Filter the data for lines with the word "List", then copy every line so identified.

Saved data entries
Content starts

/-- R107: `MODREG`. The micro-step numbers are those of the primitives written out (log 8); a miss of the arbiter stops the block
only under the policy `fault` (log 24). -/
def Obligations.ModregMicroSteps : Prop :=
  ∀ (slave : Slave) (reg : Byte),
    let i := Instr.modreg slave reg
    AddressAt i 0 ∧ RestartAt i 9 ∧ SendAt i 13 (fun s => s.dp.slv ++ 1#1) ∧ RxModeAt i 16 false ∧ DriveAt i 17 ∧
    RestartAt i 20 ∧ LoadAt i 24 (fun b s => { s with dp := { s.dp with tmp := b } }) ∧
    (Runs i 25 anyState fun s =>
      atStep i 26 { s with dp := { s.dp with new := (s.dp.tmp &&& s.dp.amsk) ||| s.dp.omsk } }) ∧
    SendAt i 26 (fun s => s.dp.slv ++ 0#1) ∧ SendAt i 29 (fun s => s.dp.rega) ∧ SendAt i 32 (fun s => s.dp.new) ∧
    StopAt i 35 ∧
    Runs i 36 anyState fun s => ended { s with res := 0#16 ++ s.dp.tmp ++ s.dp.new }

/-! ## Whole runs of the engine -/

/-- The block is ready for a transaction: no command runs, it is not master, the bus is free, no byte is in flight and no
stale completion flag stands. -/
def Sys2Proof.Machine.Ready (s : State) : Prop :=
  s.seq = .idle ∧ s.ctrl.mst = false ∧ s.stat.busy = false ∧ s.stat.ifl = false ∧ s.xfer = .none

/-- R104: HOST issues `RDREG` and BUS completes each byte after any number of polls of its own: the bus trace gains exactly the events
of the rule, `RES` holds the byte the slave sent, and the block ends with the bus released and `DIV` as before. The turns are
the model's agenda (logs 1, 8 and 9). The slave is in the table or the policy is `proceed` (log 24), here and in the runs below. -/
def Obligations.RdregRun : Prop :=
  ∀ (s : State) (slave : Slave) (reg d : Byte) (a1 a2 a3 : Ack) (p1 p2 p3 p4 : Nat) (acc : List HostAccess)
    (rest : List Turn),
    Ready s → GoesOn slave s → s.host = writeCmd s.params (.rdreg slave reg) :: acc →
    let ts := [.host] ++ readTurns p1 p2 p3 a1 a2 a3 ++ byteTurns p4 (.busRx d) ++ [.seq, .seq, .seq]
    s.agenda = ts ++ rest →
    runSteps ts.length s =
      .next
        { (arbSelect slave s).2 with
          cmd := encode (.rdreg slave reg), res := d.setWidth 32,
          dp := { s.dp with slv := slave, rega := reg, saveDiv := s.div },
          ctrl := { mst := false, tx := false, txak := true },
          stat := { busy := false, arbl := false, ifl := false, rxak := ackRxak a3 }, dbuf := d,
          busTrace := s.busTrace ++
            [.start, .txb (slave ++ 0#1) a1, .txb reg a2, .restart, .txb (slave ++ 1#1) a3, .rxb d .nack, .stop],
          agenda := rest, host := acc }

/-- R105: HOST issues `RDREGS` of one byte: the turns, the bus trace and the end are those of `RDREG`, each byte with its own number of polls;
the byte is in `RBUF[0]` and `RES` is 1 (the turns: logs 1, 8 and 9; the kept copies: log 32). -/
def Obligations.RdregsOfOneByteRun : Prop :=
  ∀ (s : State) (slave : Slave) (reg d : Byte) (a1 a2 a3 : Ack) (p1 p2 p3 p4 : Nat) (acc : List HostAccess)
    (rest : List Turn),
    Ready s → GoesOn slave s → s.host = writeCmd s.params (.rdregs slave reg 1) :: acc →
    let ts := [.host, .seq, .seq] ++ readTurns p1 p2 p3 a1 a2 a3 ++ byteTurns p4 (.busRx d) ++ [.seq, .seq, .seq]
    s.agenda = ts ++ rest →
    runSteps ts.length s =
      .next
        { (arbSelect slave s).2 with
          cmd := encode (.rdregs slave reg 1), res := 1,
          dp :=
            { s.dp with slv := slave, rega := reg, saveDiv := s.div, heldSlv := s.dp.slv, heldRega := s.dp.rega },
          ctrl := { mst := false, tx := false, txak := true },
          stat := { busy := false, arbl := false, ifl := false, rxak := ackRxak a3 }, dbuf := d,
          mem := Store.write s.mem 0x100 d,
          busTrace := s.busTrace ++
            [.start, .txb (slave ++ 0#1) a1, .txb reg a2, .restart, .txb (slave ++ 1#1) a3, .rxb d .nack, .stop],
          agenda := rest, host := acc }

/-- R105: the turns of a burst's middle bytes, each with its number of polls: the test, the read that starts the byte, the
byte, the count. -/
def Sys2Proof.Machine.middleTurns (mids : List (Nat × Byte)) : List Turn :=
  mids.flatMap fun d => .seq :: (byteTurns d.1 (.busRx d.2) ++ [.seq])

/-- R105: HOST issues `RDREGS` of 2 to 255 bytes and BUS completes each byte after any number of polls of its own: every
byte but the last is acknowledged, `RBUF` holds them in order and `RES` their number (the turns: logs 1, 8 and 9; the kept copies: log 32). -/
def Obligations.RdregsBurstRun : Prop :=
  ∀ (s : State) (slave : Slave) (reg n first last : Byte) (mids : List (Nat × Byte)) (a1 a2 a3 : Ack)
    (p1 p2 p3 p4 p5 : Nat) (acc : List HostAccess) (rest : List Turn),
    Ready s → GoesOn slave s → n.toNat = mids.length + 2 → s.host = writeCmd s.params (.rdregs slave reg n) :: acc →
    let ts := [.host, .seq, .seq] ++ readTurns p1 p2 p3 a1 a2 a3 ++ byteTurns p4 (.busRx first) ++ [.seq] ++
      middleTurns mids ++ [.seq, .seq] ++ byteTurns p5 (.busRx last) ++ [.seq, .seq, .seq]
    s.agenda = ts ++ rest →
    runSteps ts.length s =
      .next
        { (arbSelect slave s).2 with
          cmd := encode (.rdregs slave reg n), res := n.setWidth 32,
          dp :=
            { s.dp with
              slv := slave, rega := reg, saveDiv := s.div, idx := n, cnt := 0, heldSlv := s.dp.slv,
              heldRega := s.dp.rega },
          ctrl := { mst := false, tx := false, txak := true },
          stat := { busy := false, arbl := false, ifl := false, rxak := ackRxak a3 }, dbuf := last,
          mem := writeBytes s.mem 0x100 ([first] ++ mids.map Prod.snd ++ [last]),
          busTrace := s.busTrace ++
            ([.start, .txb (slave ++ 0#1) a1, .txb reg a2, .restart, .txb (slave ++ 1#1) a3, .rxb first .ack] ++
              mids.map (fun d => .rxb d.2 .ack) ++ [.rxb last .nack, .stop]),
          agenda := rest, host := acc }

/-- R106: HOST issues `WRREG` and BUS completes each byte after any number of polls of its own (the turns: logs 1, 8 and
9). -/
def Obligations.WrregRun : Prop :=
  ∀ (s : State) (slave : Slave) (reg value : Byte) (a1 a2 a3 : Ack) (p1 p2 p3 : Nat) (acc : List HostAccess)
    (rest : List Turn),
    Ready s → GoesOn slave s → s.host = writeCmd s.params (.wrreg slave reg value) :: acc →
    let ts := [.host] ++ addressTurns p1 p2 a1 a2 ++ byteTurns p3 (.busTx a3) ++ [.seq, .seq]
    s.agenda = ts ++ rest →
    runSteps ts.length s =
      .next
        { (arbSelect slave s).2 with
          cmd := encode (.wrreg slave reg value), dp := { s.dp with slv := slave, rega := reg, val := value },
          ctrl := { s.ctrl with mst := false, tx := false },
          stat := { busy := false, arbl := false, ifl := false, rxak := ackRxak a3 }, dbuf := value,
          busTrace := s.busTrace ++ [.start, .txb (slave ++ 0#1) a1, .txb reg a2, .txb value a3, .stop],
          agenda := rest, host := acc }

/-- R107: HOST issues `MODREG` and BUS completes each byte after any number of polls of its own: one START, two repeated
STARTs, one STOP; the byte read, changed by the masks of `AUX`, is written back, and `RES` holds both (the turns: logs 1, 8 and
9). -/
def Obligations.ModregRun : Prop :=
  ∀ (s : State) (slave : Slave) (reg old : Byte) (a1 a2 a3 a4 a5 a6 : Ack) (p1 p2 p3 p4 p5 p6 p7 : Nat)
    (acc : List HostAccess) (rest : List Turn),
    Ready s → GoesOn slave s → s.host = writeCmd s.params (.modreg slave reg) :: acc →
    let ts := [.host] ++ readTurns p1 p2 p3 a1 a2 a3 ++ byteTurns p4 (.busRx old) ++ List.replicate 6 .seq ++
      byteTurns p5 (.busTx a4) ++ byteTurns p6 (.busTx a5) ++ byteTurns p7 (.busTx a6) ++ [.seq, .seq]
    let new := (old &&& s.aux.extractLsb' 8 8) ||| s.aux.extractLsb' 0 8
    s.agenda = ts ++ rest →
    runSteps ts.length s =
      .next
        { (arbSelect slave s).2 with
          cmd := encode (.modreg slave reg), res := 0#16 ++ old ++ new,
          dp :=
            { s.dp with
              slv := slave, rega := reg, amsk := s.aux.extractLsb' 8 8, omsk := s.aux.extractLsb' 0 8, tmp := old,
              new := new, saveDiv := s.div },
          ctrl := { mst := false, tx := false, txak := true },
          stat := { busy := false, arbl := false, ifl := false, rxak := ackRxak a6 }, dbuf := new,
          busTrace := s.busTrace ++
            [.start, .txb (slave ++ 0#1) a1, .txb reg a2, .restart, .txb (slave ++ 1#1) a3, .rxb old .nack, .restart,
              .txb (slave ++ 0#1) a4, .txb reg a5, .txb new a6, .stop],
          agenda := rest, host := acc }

Content ends
Content starts

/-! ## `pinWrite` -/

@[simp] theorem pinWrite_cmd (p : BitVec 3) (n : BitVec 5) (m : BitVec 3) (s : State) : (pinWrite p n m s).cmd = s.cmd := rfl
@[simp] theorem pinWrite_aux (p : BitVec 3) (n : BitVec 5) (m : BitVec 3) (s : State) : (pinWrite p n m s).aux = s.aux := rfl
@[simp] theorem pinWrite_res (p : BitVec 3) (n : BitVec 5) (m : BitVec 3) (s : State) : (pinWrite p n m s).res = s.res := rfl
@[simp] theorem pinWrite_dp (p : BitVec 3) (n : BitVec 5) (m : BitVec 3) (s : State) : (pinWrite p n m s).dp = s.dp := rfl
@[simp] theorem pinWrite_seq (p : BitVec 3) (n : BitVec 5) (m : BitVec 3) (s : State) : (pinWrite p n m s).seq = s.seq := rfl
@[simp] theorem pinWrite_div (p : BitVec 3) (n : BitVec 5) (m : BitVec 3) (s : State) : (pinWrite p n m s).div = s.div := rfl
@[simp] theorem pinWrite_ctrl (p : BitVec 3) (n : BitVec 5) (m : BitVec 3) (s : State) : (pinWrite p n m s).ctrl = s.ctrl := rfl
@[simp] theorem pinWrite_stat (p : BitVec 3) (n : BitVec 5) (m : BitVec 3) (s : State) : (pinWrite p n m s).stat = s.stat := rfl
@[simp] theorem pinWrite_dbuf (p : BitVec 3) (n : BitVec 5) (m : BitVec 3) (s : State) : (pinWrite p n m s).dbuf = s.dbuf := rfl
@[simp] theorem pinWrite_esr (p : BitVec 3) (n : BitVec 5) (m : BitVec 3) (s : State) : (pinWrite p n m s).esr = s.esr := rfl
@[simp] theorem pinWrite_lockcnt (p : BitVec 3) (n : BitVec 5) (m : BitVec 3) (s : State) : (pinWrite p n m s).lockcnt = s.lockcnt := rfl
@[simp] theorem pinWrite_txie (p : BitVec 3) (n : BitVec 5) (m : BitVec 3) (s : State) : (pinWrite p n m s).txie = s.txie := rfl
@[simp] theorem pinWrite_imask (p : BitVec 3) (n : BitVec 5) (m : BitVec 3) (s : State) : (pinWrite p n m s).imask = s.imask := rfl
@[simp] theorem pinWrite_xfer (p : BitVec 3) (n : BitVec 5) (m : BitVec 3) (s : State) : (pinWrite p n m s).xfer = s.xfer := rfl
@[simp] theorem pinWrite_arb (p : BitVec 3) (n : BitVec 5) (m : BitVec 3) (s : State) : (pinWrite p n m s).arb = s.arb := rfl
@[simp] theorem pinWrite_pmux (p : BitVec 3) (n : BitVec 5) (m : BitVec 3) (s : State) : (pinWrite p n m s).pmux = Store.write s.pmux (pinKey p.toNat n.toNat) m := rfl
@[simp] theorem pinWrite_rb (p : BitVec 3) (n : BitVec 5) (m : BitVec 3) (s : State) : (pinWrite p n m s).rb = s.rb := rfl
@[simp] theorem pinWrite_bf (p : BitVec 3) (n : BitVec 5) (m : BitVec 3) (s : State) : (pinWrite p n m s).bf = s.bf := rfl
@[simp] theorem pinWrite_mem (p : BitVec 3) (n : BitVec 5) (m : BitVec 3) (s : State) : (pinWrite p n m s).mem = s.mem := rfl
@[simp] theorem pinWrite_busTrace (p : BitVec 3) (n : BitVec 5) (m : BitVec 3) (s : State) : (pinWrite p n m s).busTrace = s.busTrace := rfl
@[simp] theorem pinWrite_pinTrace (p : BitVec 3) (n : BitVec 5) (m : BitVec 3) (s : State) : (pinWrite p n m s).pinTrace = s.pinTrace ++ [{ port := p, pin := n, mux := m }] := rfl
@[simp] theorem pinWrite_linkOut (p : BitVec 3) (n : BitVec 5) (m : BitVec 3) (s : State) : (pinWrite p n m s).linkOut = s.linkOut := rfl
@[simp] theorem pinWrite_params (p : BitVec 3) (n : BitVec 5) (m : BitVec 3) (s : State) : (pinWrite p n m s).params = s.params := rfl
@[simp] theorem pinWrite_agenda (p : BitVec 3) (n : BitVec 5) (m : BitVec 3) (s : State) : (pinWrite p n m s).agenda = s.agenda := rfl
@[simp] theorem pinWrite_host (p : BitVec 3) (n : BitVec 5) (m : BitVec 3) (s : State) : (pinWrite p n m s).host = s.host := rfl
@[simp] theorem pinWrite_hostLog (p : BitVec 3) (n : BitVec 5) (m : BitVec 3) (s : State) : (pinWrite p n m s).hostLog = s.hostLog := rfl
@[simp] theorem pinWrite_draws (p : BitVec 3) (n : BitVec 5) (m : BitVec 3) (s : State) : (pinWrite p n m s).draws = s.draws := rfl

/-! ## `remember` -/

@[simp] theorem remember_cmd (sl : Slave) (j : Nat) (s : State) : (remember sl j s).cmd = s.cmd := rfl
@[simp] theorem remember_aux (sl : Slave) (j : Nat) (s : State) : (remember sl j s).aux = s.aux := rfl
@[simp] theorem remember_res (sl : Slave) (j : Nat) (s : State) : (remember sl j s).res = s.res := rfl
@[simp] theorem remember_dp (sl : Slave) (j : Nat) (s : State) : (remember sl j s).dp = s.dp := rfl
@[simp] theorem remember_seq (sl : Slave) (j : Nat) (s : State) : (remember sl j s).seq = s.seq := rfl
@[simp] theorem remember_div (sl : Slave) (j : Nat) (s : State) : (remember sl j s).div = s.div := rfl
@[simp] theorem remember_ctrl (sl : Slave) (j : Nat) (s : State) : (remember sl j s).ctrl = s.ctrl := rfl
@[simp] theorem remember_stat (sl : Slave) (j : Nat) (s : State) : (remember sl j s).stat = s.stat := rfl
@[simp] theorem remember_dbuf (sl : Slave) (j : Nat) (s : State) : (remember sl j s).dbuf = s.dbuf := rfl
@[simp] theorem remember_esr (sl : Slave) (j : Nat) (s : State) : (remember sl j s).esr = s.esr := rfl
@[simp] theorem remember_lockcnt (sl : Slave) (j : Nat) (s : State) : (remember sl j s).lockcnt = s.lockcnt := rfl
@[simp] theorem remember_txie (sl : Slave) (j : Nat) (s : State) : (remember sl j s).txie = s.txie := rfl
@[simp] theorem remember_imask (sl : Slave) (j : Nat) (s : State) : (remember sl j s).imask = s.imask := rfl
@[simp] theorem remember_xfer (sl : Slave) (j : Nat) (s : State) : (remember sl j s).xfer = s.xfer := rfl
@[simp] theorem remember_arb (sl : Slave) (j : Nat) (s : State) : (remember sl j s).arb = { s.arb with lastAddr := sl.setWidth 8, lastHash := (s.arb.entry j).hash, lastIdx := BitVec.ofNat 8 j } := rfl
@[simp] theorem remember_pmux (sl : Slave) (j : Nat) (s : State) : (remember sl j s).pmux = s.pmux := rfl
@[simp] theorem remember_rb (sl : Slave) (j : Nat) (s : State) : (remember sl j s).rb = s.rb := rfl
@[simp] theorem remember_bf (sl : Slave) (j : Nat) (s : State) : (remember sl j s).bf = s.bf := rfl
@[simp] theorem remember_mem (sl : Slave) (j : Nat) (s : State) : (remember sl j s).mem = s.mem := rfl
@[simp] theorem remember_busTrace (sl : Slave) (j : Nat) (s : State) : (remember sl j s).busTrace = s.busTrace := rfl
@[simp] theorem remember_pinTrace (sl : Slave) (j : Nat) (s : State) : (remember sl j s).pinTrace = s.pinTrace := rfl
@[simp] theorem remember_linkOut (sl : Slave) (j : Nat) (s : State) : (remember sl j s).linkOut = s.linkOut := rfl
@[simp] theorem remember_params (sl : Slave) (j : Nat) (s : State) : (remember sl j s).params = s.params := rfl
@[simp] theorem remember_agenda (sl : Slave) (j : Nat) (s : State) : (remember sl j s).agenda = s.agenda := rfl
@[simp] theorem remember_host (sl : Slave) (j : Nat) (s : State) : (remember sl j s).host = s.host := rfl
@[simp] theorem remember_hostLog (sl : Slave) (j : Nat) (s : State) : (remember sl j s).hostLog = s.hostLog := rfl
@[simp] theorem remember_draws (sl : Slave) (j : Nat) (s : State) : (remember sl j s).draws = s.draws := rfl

Content ends

> **Answer to the exercise**:
  ∀ (s : State) (slave : Slave) (reg d : Byte) (a1 a2 a3 : Ack) (p1 p2 p3 p4 : Nat) (acc : List HostAccess)
    (rest : List Turn),
  ∀ (s : State) (slave : Slave) (reg d : Byte) (a1 a2 a3 : Ack) (p1 p2 p3 p4 : Nat) (acc : List HostAccess)
    (rest : List Turn),
def Sys2Proof.Machine.middleTurns (mids : List (Nat × Byte)) : List Turn :=
  ∀ (s : State) (slave : Slave) (reg n first last : Byte) (mids : List (Nat × Byte)) (a1 a2 a3 : Ack)
    (p1 p2 p3 p4 p5 : Nat) (acc : List HostAccess) (rest : List Turn),
  ∀ (s : State) (slave : Slave) (reg value : Byte) (a1 a2 a3 : Ack) (p1 p2 p3 : Nat) (acc : List HostAccess)
    (rest : List Turn),
    (acc : List HostAccess) (rest : List Turn),
    let ts := [.host] ++ readTurns p1 p2 p3 a1 a2 a3 ++ byteTurns p4 (.busRx old) ++ List.replicate 6 .seq ++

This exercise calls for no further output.